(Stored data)

=====

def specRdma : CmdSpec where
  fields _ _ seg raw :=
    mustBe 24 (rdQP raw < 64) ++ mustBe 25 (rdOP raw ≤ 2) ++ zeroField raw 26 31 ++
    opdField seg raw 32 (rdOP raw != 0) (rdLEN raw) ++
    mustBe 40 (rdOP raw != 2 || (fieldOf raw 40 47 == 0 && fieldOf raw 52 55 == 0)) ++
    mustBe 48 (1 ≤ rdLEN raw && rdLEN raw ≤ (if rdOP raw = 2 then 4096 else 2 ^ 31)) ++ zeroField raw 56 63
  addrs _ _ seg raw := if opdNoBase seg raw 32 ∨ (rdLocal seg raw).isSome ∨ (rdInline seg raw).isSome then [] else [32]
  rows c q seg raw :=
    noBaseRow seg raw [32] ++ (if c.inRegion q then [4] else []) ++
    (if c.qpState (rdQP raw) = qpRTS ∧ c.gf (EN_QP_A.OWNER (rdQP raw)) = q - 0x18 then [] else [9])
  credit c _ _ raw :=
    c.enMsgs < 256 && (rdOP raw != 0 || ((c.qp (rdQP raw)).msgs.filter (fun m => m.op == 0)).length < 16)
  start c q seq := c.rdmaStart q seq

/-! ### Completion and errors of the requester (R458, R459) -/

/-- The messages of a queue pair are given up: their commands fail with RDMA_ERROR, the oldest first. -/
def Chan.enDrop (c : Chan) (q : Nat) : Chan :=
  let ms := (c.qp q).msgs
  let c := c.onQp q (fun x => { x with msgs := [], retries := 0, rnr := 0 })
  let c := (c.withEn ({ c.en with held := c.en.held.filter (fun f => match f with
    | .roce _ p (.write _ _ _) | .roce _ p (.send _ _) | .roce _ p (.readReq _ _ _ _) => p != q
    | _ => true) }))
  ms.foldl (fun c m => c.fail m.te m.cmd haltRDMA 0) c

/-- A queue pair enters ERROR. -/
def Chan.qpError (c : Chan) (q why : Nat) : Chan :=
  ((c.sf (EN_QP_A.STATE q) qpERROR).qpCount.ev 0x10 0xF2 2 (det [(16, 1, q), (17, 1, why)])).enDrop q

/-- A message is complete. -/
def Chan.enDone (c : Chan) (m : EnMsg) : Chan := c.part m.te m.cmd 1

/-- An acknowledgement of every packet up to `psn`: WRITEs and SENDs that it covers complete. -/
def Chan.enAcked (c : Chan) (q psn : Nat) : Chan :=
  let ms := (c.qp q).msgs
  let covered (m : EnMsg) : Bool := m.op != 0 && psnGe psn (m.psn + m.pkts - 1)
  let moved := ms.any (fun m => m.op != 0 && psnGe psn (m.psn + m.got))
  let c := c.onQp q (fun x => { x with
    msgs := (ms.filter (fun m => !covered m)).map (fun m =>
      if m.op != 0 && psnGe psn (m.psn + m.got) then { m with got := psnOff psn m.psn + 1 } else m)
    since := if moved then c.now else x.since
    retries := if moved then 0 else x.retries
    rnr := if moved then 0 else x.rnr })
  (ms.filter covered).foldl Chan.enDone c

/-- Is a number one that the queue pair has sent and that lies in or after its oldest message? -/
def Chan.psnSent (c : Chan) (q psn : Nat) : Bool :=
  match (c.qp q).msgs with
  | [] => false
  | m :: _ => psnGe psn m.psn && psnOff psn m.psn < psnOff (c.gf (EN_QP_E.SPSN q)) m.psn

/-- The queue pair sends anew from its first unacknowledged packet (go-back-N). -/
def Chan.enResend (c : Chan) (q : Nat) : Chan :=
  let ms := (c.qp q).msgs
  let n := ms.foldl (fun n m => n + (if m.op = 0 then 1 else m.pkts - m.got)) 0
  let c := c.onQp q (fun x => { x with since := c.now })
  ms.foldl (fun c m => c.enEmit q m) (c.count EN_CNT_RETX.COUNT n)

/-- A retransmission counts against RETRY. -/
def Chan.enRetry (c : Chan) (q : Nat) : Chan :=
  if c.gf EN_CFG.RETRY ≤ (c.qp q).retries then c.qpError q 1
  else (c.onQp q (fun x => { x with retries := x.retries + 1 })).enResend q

=====

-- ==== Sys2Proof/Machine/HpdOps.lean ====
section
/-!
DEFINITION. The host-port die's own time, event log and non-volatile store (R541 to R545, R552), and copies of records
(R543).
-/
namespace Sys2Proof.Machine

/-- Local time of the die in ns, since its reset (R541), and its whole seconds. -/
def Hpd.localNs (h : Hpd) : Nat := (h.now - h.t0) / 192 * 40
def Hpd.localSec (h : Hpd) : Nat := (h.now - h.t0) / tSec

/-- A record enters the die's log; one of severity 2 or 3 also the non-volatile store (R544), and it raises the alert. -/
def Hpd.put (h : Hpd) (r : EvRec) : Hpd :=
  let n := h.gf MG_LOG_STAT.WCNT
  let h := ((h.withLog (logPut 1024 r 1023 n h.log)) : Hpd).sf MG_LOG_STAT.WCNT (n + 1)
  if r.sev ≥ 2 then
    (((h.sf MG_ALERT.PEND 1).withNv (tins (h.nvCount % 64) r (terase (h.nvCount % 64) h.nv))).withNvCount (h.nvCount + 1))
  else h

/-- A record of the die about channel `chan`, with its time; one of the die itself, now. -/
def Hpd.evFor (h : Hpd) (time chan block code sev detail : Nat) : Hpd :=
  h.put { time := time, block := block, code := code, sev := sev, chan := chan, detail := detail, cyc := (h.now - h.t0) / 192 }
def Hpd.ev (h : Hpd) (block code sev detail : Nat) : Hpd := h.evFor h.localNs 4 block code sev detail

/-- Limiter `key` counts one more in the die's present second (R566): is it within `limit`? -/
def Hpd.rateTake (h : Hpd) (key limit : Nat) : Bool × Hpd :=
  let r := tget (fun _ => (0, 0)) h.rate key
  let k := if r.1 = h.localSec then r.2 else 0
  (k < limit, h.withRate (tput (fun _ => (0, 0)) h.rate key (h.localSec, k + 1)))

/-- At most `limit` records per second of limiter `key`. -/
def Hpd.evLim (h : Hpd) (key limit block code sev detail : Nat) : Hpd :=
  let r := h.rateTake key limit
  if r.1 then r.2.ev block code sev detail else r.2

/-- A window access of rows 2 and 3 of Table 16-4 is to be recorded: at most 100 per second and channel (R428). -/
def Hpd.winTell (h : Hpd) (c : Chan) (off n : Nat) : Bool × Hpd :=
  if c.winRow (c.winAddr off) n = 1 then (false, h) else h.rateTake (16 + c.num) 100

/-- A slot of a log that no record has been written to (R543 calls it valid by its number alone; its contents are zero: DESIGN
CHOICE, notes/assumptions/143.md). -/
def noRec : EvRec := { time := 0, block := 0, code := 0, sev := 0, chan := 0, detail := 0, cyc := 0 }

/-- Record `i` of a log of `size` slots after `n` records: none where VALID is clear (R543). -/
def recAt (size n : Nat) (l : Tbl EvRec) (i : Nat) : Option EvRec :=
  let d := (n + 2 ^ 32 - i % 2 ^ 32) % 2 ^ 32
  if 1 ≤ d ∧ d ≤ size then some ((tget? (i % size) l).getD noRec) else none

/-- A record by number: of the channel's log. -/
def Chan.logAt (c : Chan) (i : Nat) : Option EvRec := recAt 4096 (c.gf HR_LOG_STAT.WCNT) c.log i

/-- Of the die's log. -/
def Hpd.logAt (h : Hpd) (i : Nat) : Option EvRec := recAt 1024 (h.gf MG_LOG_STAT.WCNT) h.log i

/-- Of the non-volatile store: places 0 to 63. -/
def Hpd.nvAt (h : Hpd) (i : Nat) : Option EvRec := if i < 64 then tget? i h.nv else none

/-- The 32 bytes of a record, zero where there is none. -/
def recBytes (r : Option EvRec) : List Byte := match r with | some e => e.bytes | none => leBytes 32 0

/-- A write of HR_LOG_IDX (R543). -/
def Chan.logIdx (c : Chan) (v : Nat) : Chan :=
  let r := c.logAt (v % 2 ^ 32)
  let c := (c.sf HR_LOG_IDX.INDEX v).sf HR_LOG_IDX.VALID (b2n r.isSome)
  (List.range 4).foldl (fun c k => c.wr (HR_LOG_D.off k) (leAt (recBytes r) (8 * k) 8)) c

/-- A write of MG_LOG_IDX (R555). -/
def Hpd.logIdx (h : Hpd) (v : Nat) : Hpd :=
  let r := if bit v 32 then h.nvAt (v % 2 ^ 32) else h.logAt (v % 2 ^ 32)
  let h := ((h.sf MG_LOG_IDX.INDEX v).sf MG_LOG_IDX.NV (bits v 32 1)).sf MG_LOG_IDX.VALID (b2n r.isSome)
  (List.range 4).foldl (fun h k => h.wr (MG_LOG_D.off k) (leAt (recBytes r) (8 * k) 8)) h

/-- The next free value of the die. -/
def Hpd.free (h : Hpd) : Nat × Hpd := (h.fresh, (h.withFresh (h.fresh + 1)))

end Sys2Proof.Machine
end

=====

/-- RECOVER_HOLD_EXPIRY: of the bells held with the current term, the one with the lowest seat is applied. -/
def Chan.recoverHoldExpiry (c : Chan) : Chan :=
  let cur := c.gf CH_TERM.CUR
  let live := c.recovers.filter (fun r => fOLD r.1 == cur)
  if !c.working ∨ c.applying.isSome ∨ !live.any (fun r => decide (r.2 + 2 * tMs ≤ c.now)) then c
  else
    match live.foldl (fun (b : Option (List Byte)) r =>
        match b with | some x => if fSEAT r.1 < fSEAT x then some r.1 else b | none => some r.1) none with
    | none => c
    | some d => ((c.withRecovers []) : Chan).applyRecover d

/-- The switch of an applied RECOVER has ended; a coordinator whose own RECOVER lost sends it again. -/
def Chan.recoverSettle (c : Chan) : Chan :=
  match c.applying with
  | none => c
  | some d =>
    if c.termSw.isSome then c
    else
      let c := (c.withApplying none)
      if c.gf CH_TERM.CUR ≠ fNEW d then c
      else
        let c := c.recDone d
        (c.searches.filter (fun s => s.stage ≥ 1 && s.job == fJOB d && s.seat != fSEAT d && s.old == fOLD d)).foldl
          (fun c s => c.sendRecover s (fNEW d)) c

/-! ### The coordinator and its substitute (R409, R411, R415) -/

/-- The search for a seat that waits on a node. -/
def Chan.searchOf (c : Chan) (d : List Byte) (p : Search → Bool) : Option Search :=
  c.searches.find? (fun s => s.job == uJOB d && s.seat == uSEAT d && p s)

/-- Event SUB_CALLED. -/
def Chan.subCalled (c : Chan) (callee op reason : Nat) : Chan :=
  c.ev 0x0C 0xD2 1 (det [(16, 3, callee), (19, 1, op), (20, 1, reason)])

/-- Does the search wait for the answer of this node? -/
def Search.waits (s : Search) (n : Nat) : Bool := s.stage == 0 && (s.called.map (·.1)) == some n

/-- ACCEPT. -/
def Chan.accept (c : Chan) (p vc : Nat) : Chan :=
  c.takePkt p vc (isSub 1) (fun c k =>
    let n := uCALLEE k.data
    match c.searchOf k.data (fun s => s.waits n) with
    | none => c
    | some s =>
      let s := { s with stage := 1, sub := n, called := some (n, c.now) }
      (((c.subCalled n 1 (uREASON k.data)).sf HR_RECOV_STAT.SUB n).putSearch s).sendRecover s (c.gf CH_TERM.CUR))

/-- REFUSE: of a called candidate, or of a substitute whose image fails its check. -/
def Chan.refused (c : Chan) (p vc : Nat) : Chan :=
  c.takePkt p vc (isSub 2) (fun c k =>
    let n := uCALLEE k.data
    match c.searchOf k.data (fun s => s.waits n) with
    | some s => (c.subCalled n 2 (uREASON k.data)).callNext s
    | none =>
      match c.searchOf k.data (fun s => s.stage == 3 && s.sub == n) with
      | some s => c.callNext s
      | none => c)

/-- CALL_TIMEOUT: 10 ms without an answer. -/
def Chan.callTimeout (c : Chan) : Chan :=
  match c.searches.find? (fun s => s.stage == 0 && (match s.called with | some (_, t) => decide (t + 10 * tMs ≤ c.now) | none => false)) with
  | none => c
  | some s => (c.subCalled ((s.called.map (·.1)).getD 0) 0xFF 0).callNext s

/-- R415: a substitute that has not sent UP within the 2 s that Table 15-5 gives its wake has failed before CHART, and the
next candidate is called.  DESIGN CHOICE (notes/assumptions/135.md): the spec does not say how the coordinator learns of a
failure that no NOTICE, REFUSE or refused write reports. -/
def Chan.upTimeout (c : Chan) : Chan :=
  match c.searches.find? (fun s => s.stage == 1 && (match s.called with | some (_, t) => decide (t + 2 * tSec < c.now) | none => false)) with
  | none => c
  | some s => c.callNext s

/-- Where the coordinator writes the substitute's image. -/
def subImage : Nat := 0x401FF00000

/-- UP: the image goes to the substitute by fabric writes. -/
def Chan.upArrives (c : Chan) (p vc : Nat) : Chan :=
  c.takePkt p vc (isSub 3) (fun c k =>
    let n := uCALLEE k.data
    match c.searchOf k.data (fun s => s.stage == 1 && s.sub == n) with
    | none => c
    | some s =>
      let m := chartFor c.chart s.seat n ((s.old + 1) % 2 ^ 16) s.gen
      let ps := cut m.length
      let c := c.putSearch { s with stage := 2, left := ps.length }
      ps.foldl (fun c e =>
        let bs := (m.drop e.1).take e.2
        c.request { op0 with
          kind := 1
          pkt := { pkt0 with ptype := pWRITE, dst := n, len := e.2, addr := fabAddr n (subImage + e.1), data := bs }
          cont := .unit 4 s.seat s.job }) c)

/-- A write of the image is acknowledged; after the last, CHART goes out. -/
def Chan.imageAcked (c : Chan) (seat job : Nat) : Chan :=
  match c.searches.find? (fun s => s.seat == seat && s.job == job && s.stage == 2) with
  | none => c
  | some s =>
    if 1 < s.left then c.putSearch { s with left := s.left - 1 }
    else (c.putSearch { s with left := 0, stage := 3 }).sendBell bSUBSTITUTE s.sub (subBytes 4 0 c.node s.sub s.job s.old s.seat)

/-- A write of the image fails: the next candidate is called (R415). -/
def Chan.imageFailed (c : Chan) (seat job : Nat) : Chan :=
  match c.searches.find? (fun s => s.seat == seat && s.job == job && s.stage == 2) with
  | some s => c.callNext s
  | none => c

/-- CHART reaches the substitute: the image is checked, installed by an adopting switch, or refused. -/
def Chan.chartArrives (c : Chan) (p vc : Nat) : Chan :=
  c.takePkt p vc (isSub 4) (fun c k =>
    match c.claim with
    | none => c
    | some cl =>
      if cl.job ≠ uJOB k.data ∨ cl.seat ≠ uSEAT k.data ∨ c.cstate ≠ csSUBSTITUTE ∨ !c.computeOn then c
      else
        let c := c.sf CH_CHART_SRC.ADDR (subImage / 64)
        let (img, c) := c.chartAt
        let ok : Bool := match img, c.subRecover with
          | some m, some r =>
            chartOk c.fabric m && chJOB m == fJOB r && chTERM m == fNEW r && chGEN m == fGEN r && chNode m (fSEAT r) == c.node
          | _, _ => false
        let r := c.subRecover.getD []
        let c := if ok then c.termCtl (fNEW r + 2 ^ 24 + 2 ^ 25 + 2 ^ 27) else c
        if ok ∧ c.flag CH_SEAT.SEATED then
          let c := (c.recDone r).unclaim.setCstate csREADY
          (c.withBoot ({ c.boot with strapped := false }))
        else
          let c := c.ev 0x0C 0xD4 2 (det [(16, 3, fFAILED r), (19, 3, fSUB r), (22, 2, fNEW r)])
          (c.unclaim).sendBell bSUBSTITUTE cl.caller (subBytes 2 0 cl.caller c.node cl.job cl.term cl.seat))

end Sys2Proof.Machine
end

=====

# [WORK TO BE COMPLETED]
Only lines that include "within" belong in the answer; return them from the entries above.

# [OUTPUT OF THE EXERCISE]
/-- Limiter `key` counts one more in the die's present second (R566): is it within `limit`? -/
/-- R415: a substitute that has not sent UP within the 2 s that Table 15-5 gives its wake has failed before CHART, and the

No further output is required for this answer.